The UN has published the First Global Integrated Marine Assessment, also known as the ‘First World Ocean Assessment.’ The assessment is expected to provide a scientific basis for consideration of ocean issues, including Sustainable Development Goal (SDG) 14 (Conserve and sustainably use the oceans, seas and marine resources for sustainable development).

In 2002, the World Summit on Sustainable Development (WSSD) recommended a regular process for the global reporting and assessment of the state of the marine environment. On this recommendation, the UN General Assembly (UNGA) considered modalities for such an assessment and, in 2006, began work on an ‘Assessment of Assessments.’ In 2009, the UNGA established a ‘Working Group of the Whole on the Regular Process (Regular Process) for Global Reporting and Assessment of the State of the Marine Environment, including Socioeconomic Aspects,’ which is responsible for the preparation of the World Ocean Assessment. The summary of the first Assessment (A/70/112) was released in July 2015 and the report transmitted to the UNGA after its consideration at the concluding meeting of the first cycle of the Regular Process in September 2015. On 23 December 2015, the UNGA adopted Resolution A/70/235 on ‘Oceans and the law of the sea,’ which welcomed the First World Ocean Assessment.

“Urgent action on a global scale is needed to protect the world’s oceans from the many pressures they face,” writes UN Secretary-General Ban Ki-moon in a forward to the report.
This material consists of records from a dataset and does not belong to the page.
/-! ### Redundancy (R413 to R449) -/

structure Red where
  /-- R448: PAIR_ENABLE as the BOOT found it; a new value acts at the next BOOT. -/
  pairEn : Bool := false
  role : Role := .solo
  flavour : Flavour := .hot
  roleStrap : Bool := false
  stale : Bool := false
  mirrorUp : Bool := false
  mirrorLock : Bool := false
  mirrorHiBer : Bool := false
  /-- R99: monotonic times since which the mirror link's lock and its high-BER condition hold. -/
  mirrorLockUp : Nat := 0
  mirrorHiBerUp : Nat := 0
  hbSeen : Bool := false
  peerHeard : Bool := false
  peerRole : Role := .solo
  peerSerial : Nat := 0
  peerAddr : List Byte := []
  peerDigest : List Byte := []
  versionOk : Bool := true
  expiry : Nat := 0
  releaseRx : Bool := false
  ownIlIn : Bool := true
  /-- OWN_IL has been high throughout this interval, and through the last one. -/
  ownIlHigh : Bool := true
  ownIlHighLast : Bool := true
  ownIlOut : Bool := false
  ownIlPulled : Bool := false
  ownIlCheck : Bool := false
  electStartUp : Nat := 0
  hbSeq : Nat := 0
  mirrorSeq : Nat := 0
  /-- Frames sent on the mirror link, newest first. -/
  mirrorSent : List MirrorFrame := []
  /-- R388, R435: SEQ of the last request forwarded on channel 3. -/
  forwardSeq : Nat := 0
  /-- R439: the tick record that is being sent. -/
  sending : Option RecordSend := none
  /-- R438: what the records and copies have told the standby so far, and the keys whose deltas wait, oldest first. -/
  toldZones : SMap Zone := []
  toldLatency : SMap (Nat × Nat) := []
  toldFaults : SMap Byte := []
  zoneQueue : List Nat := []
  latencyQueue : List Nat := []
  faultQueue : List Nat := []
  lastRecord : Option TickRecord := none
  pendingRecord : Option TickRecord := none
  recordAcked : Bool := true
  resyncWanted : Bool := false
  awaitDigest : Bool := false
  copy : Option CopySend := none
  switchX : Option Nat := none
  takeoverNs : Nat := 0
  lastSwapTick : Nat := 0
  recordSize : Nat := 0
  lagging : Bool := false
  lostPeer : Bool := false
  /-- R443: PEER_UNHEARD stands for the present expiry. -/
  unheard : Bool := false
  /-- R423: the conditions held at the last tick. -/
  takeoverDue : Bool := false
  /-- R414: monotonic time of the last LINK_HELLO sent. -/
  helloUp : Nat := 0
  /-- R429: monotonic time at which OWN_IL was first pulled low. -/
  ownIlPullUp : Nat := 0
  deriving DecidableEq, Repr

/-! ### Persistence and access (R450 to R489) -/

/-- R454: a settings copy. -/
structure Settings where
  seq : Nat
  /-- FW_VERSION of the writer. -/
  fw : Nat
  records : List (Nat × List Byte)
  deriving DecidableEq, Repr

/-- R459: a firmware slot: its manifest and its image blocks of 4 KB. -/
structure FwSlot where
  manifest : Manifest
  blocks : List (List Byte)
  deriving DecidableEq, Repr

/-- R460: a calibration and map bank. -/
structure FlashBank where
  seq : Nat
  valid : Bool
  plane : SMap Nat
  maps : SMap PixMap
  tables : List (Nat × SMap Nat)
  deriving DecidableEq, Repr

/-- R453, R478: an image area and its IMAGE record. -/
structure FlashImage where
  data : SMap Nat
  length : Nat
  crc : Nat
  deriving DecidableEq, Repr

/-- R453, R478: a library entry. -/
structure LibEntry where
  entry : Nat
  rgba16 : Bool
  width : Nat
  height : Nat
  data : SMap Nat
  crc : Nat
  deriving DecidableEq, Repr

/-- R468: the update checkpoint in force. -/
structure Checkpoint where
  id : Nat
  manifestDigest : List Byte
  blocksDone : Nat
  nextOffset : Nat
  crc : Nat
  tag : List Byte
  deriving DecidableEq, Repr

/-- R452: a 64-byte record of an NVM log, in its place: TYPE, LEN and the body's named fields. -/
structure LogRecord where
  slot : Nat
  seq : Nat
  type : Nat
  body : List Byte
  deriving DecidableEq, Repr

/-- R452: a log: its records, oldest first, the place of the next one, and the SEQ of the last. -/
structure NvmLog where
  recs : List LogRecord := []
  next : Nat := 0
  seq : Nat := 0
  deriving DecidableEq, Repr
He emphasizes the assessment’s finding that the oceans’ carrying capacity is near or at its limit and welcomes the first World Ocean Assessment as a basis for future assessments and implementation of the 2030 Agenda for Sustainable Development.
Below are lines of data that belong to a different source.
-- ==== Sys2Proof/Machine/OwnFrames.lean ====
section
/-! DEFINITION. The bytes of the device's own frames on the wire: Ethernet header and tag (R101, R106), the IPv4, IPv6 and
UDP headers with their checksums (R108), and the messages of ARP, neighbour discovery, ICMP, IGMP, MLD and DHCP that R125
and R126 name. The spec names those protocols and leaves their formats to their standards (log 121). -/

namespace Sys2Proof.Machine

/-- The one's complement sum of 16-bit words, as a number below 65,536. -/
def onesSum (bs : List Byte) : Nat :=
  let rec go : Nat → List Byte → Nat
    | 0, _ => 0
    | n + 1, p => field p 0 2 + go n (p.drop 2)
  let t := go ((bs.length + 1) / 2) bs
  if t = 0 then 0 else (if t % 65535 = 0 then 65535 else t % 65535)

/-- The checksum that makes the sum over `bs` all ones. -/
def onesChecksum (bs : List Byte) : Nat := 65535 - onesSum bs

/-- R108: a UDP checksum as it is sent: 0xFFFF in place of 0x0000. -/
def udpChecksum (bs : List Byte) : Nat := if onesChecksum bs = 0 then 65535 else onesChecksum bs

/-- The IPv4-mapped form of R401. -/
def mapped4 (ip : Nat) : List Byte := List.replicate 10 0 ++ [0xFF, 0xFF] ++ beBytes 4 ip

/-- Is a 16-byte address an IPv4 one? -/
def isMapped (a : List Byte) : Bool := decide (a.take 12 = List.replicate 10 0 ++ [0xFF, 0xFF])

/-- Put two bytes at an offset. -/
def put16 (bs : List Byte) (off n : Nat) : List Byte := bs.take off ++ beBytes 2 n ++ bs.drop (off + 2)

/-- The pseudo-header of a UDP or ICMPv6 checksum. -/
def pseudoHeader (src dst : List Byte) (proto len : Nat) : List Byte :=
  if isMapped dst then src.drop 12 ++ dst.drop 12 ++ [0] ++ beBytes 1 proto ++ beBytes 2 len
  else src ++ dst ++ beBytes 4 len ++ [0, 0, 0] ++ beBytes 1 proto

/-- R108: a UDP datagram with its checksum over the pseudo-header. -/
def udpDatagram (src dst : List Byte) (sport dport : Nat) (payload : List Byte) : List Byte :=
  let len := 8 + payload.length
  let head := beBytes 2 sport ++ beBytes 2 dport ++ beBytes 2 len
  head ++ beBytes 2 (udpChecksum (pseudoHeader src dst 17 len ++ head ++ [0, 0] ++ payload)) ++ payload

/-- An ICMP, ICMPv6 or IGMP message with its checksum at bytes 2 and 3; ICMPv6 sums the pseudo-header too. -/
def icmpMessage (src dst : List Byte) (body : List Byte) : List Byte :=
  if isMapped dst then put16 body 2 (onesChecksum body)
  else put16 body 2 (onesChecksum (pseudoHeader src dst 58 body.length ++ body))

/-- R108: an IPv4 packet with its header checksum. The spec gives no type of service, identification, flags and time to live:
`tos`, `ident`, `df` and `ttl`. -/
def ipv4Packet (src dst opts : List Byte) (proto tos ident df ttl : Nat) (body : List Byte) : List Byte :=
  let ihl := 5 + opts.length / 4
  let head := beBytes 1 (64 + ihl) ++ beBytes 1 tos ++ beBytes 2 (4 * ihl + body.length) ++ beBytes 2 ident ++
    beBytes 2 (df % 2 * 16384) ++ beBytes 1 ttl ++ beBytes 1 proto ++ [0, 0] ++ src.drop 12 ++ dst.drop 12 ++ opts
  put16 head 10 (onesChecksum head) ++ body

/-- An IPv6 packet; `ext` is a Hop-by-Hop header or nothing. -/
def ipv6Packet (src dst ext : List Byte) (proto cls label hops : Nat) (body : List Byte) : List Byte :=
  beBytes 4 (6 * 2 ^ 28 + cls % 256 * 2 ^ 20 + label % 2 ^ 20) ++ beBytes 2 (ext.length + body.length) ++
    beBytes 1 (if ext = [] then proto else 0) ++ beBytes 1 hops ++ src ++ dst ++
    (match ext with
     | [] => []
     | _ :: rest => beBytes 1 proto ++ rest) ++ body

/-! ### Addresses -/

def State.ipOf (s : State) : Port → IpState
  | .sv => s.ipSv
  | _ => s.ip

/-- R126: the link-local address formed from the port address, in the modified EUI-64 form (log 19). -/
def State.linkLocal (s : State) (p : Port) : List Byte :=
  match s.ownMac p with
  | [a, b, c, d, e, f] => [0xFE, 0x80, 0, 0, 0, 0, 0, 0, a ^^^ 2, b, c, 0xFF, 0xFE, d, e, f]
  | _ => []

def State.global6 (s : State) : Port → List Byte
  | .sv => s.paramBytes P.SV_IPV6_ADDR
  | _ => s.paramBytes P.IPV6_ADDR

/-- The device's own addresses on a port, in the 16-byte form. -/
def State.ownAddrs (s : State) (p : Port) : List (List Byte) :=
  (if (s.ipOf p).addr = 0 then [] else [mapped4 (s.ipOf p).addr.toNat]) ++
    (if beNat (s.global6 p) = 0 then [] else [s.global6 p]) ++ [s.linkLocal p]

/-- The source address of an own frame that the frame does not name: the port's address of the destination's family and scope
(log 121). -/
def State.sourceFor (s : State) (p : Port) (dst : List Byte) : List Byte :=
  if isMapped dst then mapped4 (s.ipOf p).addr.toNat
  else if beNat (s.global6 p) = 0 ∨ byteAt dst 0 = 0xFE ∨ byteAt dst 0 = 0xFF then s.linkLocal p
  else s.global6 p

/-- The destination MAC address for an IP destination: the standard mapping of multicast and broadcast ones; the next hop of a
unicast one is what ARP or neighbour discovery has told, a free value (log 121). -/
def macFor (dst : List Byte) : List Byte :=
  if isMapped dst then
    if byteAt dst 12 / 16 = 14 then [0x01, 0x00, 0x5E] ++ beBytes 1 (byteAt dst 13 % 128) ++ dst.drop 14
    else if field dst 12 4 = 0xFFFFFFFF then List.replicate 6 0xFF
    else beBytes 6 (Config.nextHop dst)
  else if byteAt dst 0 = 0xFF then [0x33, 0x33] ++ dst.drop 12
  else beBytes 6 (Config.nextHop dst)

/-! ### Frames -/

/-- R106, R108: the frame of an Ethernet payload: header, tag of the port, and padding to 60 bytes before the FCS. -/
def State.ethernet (s : State) (p : Port) (dst : List Byte) (etherType : Nat) (payload : List Byte) : List Byte :=
  let cfg := s.regN (Reg.VLAN_CFG p.index)
  let tag := if bits cfg 11 0 = 0 then [] else beBytes 2 0x8100 ++ beBytes 2 (bits cfg 14 12 * 2 ^ 13 + bits cfg 11 0)
  let f := dst ++ s.ownMac p ++ tag ++ beBytes 2 etherType ++ payload
  f ++ List.replicate (60 - f.length) 0

/-- The upper-layer protocol of an own frame, the hop limit that its standard fixes, and its message. -/
def OwnFrame.upper (f : OwnFrame) (src : List Byte) : Nat × Option Nat × List Byte :=
  let v4 := isMapped f.dst
  match f.kind with
  | .na => (58, some 255, icmpMessage src f.dst f.payload)
  | .echo => (if v4 then 1 else 58, none, icmpMessage src f.dst f.payload)
  | .report => (if v4 then 2 else 58, some 1, icmpMessage src f.dst f.payload)
  | _ => (17, if f.kind = .ptp then some 1 else none, udpDatagram src f.dst f.sport f.dport f.payload)

/-- The router alert that IGMP and MLD reports carry: an IPv4 option, or a Hop-by-Hop header. -/
def routerAlert (f : OwnFrame) : List Byte :=
  if f.kind = .report then (if isMapped f.dst then [0x94, 0x04, 0, 0] else [0, 0, 5, 2, 0, 0, 1, 0]) else []

/-- R101, R106, R108: an own frame as port `p` sends it, without the FCS, from the free values `u` of the header fields that
the spec does not give (log 121). -/
def State.wireBytes (s : State) (p : Port) (f : OwnFrame) (u : Nat → Nat) : List Byte :=
  match f.kind with
  | .arp => s.ethernet p (f.mac.getD (macFor f.dst)) 0x0806 f.payload
  | _ =>
    if f.dst = [] then s.ethernet p (f.mac.getD []) 0x88F7 f.payload
    else
      let src := f.src.getD (s.sourceFor p f.dst)
      let l := f.upper src
      let ttl := l.2.1.getD (u 3 % 256)
      if isMapped f.dst then
        s.ethernet p (f.mac.getD (macFor f.dst)) 0x0800
          (ipv4Packet src f.dst (routerAlert f) l.1 (u 0 % 256) (u 1 % 65536) (u 2) ttl l.2.2)
      else s.ethernet p (f.mac.getD (macFor f.dst)) 0x86DD (ipv6Packet src f.dst (routerAlert f) l.1 (u 0) (u 1) ttl l.2.2)

/-! ### The messages of R125 and R126 -/

/-- R126: an ARP answer to `mac` and `ip`: `target` is this port's. -/
def arpMessage (own mac : List Byte) (target ip : Word) : List Byte :=
  [0, 1, 8, 0, 6, 4, 0, 2] ++ own ++ beBytes 4 target.toNat ++ mac ++ beBytes 4 ip.toNat

/-- R126: a neighbour advertisement of `target` with the port's address; an asker without an address is answered by multicast
and without the solicited flag. -/
def naMessage (own target : List Byte) (solicited : Bool) : List Byte :=
  [136, 0, 0, 0, if solicited then 0x60 else 0x20, 0, 0, 0] ++ target ++ [2, 1] ++ own

/-- R126: an echo reply to the data after the checksum of the request. -/
def echoMessage (v4 : Bool) (data : List Byte) : List Byte := [if v4 then 0 else 129, 0, 0, 0] ++ data

/-- R125: a report of one group: its record type and sources, as IGMPv3 or MLDv2. -/
def reportMessage (g : List Byte) (type : Nat) (sources : List (List Byte)) : List Byte :=
  if isMapped g then
    [0x22, 0, 0, 0, 0, 0, 0, 1] ++ beBytes 1 type ++ [0] ++ beBytes 2 sources.length ++ g.drop 12 ++ sources.flatMap (·.drop 12)
  else [143, 0, 0, 0, 0, 0, 0, 1] ++ beBytes 1 type ++ [0] ++ beBytes 2 sources.length ++ g ++ sources.flatMap id

/-- R126: a DHCPv4 message of the client: type, transaction, own address in use, and the options after the message type. -/
def dhcpMessage (own : List Byte) (type xid : Nat) (ciaddr : Word) (opts : List Byte) : List Byte :=
  [1, 1, 6, 0] ++ beBytes 4 xid ++ [0, 0, 0, 0] ++ beBytes 4 ciaddr.toNat ++ List.replicate 12 0 ++ own ++
    List.replicate 202 0 ++ [0x63, 0x82, 0x53, 0x63, 53, 1] ++ beBytes 1 type ++ opts ++ [255]

end Sys2Proof.Machine
end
The assessment contains 55 chapters divided into seven parts: 1) a summary; 2) context of the assessment; 3) assessment of major ecosystem services from the marine environment; 4) assessment of food security and food safety; 5) assessment of other human activities and the marine environment; 6) assessment of marine biological diversity and habitats; and 7) overall assessment of the ways in which human impacts affect the ocean and the benefits human draw from the ocean. The chapter 43 is on “Tropical and Sub-Tropical Coral Reefs”.

The report addresses ten main themes: climate change; overexploitation of marine living resources; food security and food safety; patterns of biodiversity and changes; pressures from increased uses of ocean space; threats from increased pollution; effects of cumulative impacts; inequalities in the distribution of benefits from the ocean; the importance of coherent management of human impacts on the ocean; and problems of delay in implementing known solutions.

The Assessment does not provide recommendations for actions; rather, it presents science-based information on oceans for national governments and other stakeholders to use in deciding on actions, according to the Joint Coordinators of the Assessment.